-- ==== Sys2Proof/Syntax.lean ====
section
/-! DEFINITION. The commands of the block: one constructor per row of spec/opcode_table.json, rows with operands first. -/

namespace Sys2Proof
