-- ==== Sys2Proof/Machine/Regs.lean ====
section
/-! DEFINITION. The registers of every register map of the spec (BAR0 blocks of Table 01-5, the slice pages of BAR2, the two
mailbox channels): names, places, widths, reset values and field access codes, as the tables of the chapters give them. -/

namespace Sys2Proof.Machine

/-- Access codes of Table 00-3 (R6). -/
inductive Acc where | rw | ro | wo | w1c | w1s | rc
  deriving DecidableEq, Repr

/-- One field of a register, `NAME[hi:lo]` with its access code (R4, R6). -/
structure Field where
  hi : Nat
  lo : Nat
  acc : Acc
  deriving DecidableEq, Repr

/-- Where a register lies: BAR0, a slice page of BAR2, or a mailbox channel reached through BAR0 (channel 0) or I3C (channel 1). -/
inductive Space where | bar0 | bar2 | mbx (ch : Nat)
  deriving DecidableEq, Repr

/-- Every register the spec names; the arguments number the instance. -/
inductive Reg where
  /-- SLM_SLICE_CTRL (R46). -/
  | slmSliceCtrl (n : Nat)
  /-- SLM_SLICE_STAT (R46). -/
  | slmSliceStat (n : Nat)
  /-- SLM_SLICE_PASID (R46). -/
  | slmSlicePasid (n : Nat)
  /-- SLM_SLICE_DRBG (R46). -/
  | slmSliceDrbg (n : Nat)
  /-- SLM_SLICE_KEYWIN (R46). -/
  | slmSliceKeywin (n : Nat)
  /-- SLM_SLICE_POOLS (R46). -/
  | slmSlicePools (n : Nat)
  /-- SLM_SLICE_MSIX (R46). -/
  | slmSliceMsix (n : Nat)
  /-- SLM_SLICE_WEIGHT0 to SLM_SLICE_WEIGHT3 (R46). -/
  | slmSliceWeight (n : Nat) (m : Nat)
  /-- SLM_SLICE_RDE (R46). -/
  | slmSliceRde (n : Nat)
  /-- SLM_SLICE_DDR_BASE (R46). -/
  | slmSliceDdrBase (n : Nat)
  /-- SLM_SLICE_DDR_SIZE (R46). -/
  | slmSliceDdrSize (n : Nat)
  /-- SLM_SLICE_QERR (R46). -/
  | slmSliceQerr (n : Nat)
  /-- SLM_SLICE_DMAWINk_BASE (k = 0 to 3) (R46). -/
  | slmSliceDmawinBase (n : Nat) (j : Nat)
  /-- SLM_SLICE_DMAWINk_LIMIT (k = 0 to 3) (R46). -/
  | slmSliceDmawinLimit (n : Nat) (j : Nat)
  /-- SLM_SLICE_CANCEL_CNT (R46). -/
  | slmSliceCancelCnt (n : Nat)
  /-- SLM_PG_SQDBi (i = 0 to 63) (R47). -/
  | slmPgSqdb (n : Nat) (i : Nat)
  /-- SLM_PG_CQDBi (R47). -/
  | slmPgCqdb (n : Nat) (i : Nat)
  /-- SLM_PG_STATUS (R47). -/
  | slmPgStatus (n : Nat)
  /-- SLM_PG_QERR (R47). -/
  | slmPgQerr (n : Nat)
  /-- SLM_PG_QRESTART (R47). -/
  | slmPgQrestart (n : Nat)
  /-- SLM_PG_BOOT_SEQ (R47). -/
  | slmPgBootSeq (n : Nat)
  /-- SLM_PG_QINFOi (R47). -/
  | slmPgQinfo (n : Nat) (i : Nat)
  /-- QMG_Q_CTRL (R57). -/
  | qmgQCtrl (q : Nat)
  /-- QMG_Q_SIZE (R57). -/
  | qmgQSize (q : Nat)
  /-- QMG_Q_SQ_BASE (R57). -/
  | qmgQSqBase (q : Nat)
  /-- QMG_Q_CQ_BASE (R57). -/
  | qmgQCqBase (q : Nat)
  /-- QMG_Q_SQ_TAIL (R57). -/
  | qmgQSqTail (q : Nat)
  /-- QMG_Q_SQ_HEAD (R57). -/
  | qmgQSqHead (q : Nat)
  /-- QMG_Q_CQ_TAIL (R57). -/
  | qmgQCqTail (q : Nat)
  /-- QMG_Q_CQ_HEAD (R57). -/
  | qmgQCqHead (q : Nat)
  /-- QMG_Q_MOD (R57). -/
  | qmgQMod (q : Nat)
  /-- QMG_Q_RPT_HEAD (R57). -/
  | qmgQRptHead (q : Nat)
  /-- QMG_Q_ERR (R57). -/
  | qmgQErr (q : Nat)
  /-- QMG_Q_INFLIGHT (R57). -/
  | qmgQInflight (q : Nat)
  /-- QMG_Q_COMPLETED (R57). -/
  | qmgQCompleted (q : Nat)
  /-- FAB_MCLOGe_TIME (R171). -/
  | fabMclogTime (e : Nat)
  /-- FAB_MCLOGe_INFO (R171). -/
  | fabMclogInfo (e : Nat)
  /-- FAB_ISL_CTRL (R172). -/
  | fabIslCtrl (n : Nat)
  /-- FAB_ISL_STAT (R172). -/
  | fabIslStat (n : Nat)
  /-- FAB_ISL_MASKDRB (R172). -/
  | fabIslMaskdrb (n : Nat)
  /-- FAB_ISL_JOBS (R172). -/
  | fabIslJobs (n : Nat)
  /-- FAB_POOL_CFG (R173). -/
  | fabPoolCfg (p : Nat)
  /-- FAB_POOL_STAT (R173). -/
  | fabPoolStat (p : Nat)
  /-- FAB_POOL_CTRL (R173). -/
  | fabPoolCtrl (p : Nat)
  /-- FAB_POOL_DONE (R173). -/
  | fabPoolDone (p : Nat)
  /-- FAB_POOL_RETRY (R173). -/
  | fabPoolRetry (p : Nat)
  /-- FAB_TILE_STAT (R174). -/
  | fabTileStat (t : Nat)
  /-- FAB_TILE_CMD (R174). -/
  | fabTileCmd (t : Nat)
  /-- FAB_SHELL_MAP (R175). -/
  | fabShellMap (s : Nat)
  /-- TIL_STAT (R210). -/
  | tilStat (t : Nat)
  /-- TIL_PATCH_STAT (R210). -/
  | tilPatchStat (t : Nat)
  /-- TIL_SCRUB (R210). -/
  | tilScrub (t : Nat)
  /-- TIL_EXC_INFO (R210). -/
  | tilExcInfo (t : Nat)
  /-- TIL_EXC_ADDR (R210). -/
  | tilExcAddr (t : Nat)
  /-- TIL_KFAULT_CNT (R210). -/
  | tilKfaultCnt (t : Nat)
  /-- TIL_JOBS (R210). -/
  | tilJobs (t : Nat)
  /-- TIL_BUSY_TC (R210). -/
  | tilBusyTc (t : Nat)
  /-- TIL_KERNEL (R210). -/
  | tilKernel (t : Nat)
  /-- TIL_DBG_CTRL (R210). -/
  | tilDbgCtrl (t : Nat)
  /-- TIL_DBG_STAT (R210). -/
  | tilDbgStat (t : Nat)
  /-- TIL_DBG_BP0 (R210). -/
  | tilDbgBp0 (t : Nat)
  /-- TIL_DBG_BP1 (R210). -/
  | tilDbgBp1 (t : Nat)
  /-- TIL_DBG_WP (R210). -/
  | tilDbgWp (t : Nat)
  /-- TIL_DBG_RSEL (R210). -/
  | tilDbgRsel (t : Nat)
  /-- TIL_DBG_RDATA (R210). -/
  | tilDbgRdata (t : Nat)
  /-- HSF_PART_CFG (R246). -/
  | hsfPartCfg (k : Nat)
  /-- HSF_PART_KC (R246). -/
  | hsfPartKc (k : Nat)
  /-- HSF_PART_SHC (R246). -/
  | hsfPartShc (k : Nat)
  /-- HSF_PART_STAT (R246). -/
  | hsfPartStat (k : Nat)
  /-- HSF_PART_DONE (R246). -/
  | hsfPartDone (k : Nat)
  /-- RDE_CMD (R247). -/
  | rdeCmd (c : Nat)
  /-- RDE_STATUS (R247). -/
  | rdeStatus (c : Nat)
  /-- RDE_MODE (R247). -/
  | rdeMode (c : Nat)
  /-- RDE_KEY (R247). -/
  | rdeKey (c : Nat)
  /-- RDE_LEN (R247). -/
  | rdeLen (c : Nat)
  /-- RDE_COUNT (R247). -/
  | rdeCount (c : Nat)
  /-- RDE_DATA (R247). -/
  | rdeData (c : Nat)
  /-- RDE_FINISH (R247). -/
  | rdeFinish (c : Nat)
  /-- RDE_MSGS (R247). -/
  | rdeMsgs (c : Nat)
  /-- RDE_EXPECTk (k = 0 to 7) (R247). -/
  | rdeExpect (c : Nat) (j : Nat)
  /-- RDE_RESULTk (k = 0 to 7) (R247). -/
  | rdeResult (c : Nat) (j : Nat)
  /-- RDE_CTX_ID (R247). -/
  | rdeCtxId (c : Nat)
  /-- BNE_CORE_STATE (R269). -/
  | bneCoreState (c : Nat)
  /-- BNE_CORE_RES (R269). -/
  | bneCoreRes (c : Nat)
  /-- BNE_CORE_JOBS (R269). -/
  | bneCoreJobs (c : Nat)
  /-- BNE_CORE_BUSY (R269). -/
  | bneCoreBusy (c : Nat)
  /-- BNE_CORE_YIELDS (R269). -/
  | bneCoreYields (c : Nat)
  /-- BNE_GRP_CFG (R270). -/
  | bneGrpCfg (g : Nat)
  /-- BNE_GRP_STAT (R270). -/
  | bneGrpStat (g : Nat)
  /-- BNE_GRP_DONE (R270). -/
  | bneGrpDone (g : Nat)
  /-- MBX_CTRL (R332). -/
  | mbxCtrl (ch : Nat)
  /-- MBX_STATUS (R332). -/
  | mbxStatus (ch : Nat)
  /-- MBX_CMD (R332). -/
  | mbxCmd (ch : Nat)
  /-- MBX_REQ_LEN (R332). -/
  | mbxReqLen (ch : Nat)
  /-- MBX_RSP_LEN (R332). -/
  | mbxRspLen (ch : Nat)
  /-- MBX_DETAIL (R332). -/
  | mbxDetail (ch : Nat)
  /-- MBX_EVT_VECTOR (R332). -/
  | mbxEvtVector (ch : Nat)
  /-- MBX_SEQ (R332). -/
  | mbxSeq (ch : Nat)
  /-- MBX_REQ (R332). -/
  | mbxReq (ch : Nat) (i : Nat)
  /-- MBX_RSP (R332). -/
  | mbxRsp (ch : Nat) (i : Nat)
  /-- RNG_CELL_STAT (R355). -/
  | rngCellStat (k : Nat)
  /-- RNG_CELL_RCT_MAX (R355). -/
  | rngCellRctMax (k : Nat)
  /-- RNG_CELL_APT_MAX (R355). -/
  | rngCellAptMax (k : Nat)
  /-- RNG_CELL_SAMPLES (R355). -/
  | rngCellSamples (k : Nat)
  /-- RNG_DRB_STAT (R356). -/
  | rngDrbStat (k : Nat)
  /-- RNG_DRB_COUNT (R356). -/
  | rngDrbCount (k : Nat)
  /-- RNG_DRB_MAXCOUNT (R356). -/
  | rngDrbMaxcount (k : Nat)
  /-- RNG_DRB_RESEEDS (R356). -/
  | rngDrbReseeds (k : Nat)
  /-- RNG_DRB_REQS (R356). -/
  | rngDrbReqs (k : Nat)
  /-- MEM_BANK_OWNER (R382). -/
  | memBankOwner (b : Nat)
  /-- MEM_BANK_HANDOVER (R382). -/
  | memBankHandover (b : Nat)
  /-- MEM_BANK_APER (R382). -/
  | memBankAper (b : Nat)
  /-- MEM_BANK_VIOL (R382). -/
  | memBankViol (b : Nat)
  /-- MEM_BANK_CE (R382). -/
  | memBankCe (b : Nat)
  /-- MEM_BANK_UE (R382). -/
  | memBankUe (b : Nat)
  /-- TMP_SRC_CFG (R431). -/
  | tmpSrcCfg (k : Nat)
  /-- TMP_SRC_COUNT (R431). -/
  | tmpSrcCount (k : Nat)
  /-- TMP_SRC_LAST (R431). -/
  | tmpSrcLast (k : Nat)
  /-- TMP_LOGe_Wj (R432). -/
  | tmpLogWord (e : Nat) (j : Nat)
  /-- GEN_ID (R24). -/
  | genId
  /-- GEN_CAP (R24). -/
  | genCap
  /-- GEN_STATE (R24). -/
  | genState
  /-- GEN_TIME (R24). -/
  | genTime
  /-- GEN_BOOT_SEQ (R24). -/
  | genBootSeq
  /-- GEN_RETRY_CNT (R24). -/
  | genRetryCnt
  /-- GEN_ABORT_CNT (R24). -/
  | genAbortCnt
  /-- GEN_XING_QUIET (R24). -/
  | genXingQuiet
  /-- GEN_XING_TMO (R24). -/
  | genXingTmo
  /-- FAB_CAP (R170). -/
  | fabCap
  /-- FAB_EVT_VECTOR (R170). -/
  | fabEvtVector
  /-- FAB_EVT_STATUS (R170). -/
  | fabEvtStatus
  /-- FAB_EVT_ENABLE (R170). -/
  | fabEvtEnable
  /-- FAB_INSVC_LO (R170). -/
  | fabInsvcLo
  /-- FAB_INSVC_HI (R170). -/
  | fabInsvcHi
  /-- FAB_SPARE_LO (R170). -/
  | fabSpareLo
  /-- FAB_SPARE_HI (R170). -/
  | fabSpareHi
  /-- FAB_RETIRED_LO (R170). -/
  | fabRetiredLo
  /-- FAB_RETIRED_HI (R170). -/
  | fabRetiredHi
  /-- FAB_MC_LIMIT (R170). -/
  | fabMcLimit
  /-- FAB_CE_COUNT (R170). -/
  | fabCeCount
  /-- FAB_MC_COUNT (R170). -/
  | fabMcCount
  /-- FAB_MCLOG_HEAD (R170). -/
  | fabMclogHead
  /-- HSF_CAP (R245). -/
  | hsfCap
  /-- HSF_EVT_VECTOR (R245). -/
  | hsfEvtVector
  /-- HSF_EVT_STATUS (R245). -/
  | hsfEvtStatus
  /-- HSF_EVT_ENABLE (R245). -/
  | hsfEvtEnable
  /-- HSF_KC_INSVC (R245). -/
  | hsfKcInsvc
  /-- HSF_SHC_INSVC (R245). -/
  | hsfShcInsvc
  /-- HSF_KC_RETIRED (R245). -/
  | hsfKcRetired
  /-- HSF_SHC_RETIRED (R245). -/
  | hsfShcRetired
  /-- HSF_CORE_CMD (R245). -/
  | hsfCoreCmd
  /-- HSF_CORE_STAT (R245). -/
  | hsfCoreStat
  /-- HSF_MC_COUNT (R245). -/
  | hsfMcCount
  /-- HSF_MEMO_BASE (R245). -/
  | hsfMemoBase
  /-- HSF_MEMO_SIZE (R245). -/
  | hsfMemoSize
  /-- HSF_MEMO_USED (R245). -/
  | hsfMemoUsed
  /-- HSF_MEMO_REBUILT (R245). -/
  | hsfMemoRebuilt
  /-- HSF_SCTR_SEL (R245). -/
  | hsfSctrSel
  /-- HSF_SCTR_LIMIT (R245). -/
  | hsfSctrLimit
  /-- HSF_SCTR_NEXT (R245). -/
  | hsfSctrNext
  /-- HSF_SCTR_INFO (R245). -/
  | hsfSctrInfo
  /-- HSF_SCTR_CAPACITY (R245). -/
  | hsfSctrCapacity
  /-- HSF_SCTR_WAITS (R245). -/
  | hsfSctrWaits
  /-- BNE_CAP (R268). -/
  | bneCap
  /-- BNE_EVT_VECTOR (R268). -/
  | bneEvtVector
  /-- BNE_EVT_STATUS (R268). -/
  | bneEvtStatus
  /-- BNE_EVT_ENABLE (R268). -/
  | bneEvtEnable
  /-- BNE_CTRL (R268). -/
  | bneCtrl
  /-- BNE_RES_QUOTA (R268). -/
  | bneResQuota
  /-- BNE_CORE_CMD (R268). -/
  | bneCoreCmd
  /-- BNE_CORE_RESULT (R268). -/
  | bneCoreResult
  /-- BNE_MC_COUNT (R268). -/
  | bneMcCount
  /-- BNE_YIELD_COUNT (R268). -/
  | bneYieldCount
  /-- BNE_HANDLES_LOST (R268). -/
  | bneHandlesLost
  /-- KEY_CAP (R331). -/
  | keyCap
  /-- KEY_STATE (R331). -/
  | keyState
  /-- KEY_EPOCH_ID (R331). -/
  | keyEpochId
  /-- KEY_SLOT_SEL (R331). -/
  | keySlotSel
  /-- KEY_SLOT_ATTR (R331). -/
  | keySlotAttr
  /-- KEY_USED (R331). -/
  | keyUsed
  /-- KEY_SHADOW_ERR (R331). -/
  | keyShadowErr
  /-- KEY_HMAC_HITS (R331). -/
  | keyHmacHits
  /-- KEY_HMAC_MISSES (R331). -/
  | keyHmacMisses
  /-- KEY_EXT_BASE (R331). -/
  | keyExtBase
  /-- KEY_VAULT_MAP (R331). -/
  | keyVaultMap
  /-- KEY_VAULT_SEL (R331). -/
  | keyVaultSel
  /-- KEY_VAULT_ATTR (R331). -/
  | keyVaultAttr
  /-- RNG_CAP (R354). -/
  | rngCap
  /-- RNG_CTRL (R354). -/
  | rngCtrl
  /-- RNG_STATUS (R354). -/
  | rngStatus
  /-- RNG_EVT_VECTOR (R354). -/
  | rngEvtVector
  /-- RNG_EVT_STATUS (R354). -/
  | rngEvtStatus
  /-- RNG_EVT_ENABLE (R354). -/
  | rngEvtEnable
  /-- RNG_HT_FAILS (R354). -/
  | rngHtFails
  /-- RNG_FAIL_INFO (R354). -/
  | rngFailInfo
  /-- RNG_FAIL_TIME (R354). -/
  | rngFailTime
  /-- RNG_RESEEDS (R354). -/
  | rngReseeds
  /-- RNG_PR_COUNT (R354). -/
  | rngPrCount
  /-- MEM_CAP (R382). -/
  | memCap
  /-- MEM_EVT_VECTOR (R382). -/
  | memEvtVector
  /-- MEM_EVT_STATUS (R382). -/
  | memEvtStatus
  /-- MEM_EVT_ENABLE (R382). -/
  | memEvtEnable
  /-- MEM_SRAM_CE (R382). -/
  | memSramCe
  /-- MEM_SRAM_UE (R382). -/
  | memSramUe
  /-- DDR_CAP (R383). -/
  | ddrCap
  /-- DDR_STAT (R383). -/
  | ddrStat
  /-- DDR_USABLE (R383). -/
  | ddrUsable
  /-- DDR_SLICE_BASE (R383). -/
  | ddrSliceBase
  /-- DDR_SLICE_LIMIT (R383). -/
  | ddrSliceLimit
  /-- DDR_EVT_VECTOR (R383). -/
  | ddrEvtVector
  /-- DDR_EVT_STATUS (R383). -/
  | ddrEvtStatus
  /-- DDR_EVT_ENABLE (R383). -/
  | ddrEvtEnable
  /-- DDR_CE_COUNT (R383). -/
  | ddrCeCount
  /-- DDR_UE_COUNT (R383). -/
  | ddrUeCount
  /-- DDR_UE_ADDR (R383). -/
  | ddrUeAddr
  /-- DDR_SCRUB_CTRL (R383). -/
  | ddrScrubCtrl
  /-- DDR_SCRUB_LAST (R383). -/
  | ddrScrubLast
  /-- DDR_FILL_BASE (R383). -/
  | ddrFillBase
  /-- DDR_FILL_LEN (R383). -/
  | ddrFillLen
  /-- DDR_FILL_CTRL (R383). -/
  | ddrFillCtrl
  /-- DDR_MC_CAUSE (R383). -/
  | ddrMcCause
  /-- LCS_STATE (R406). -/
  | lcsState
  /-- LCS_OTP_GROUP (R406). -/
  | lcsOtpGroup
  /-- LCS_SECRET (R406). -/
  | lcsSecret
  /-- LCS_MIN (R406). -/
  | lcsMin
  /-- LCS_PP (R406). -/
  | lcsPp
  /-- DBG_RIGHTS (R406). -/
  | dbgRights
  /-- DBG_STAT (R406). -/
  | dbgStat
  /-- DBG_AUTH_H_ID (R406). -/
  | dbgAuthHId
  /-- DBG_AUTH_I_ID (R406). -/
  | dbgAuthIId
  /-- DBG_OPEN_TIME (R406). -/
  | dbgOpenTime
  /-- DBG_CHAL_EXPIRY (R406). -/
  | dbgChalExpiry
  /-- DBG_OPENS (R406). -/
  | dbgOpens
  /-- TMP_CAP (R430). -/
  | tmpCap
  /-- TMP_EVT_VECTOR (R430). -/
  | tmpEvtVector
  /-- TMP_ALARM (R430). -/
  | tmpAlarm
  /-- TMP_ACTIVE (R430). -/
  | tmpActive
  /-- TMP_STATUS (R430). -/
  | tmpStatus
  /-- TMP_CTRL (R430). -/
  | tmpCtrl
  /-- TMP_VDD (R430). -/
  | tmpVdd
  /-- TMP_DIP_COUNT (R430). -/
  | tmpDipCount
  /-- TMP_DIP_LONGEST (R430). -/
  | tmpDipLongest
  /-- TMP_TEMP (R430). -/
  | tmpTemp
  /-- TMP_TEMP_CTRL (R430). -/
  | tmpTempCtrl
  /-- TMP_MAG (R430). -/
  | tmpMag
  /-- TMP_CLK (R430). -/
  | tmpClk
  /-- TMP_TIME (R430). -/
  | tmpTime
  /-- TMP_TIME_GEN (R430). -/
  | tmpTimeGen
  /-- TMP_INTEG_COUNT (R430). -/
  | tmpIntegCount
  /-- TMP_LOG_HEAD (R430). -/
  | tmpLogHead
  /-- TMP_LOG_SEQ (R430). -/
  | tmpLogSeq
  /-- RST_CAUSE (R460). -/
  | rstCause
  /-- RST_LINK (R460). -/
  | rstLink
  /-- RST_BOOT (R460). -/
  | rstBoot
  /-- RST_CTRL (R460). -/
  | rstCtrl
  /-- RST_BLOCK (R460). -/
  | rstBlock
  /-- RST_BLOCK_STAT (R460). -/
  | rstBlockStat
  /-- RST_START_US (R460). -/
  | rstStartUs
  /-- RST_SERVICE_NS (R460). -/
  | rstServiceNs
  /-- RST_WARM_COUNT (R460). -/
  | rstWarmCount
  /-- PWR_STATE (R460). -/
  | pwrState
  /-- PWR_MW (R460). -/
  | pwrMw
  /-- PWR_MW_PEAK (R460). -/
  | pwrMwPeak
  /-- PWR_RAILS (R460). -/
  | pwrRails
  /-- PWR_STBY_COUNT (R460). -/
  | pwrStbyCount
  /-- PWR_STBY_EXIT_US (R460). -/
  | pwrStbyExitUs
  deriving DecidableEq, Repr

▶ _Exercise objective_
An exact, complete copy of the lines above from the one with "slmSliceRde (n : Nat)" through the one with "QMG_Q_SIZE (R57). -/" is the whole answer.

▶ _Answer box_
  | slmSliceRde (n : Nat)
  /-- SLM_SLICE_DDR_BASE (R46). -/
  | slmSliceDdrBase (n : Nat)
  /-- SLM_SLICE_DDR_SIZE (R46). -/
  | slmSliceDdrSize (n : Nat)
  /-- SLM_SLICE_QERR (R46). -/
  | slmSliceQerr (n : Nat)
  /-- SLM_SLICE_DMAWINk_BASE (k = 0 to 3) (R46). -/
  | slmSliceDmawinBase (n : Nat) (j : Nat)
  /-- SLM_SLICE_DMAWINk_LIMIT (k = 0 to 3) (R46). -/
  | slmSliceDmawinLimit (n : Nat) (j : Nat)
  /-- SLM_SLICE_CANCEL_CNT (R46). -/
  | slmSliceCancelCnt (n : Nat)
  /-- SLM_PG_SQDBi (i = 0 to 63) (R47). -/
  | slmPgSqdb (n : Nat) (i : Nat)
  /-- SLM_PG_CQDBi (R47). -/
  | slmPgCqdb (n : Nat) (i : Nat)
  /-- SLM_PG_STATUS (R47). -/
  | slmPgStatus (n : Nat)
  /-- SLM_PG_QERR (R47). -/
  | slmPgQerr (n : Nat)
  /-- SLM_PG_QRESTART (R47). -/
  | slmPgQrestart (n : Nat)
  /-- SLM_PG_BOOT_SEQ (R47). -/
  | slmPgBootSeq (n : Nat)
  /-- SLM_PG_QINFOi (R47). -/
  | slmPgQinfo (n : Nat) (i : Nat)
  /-- QMG_Q_CTRL (R57). -/
  | qmgQCtrl (q : Nat)
  /-- QMG_Q_SIZE (R57). -/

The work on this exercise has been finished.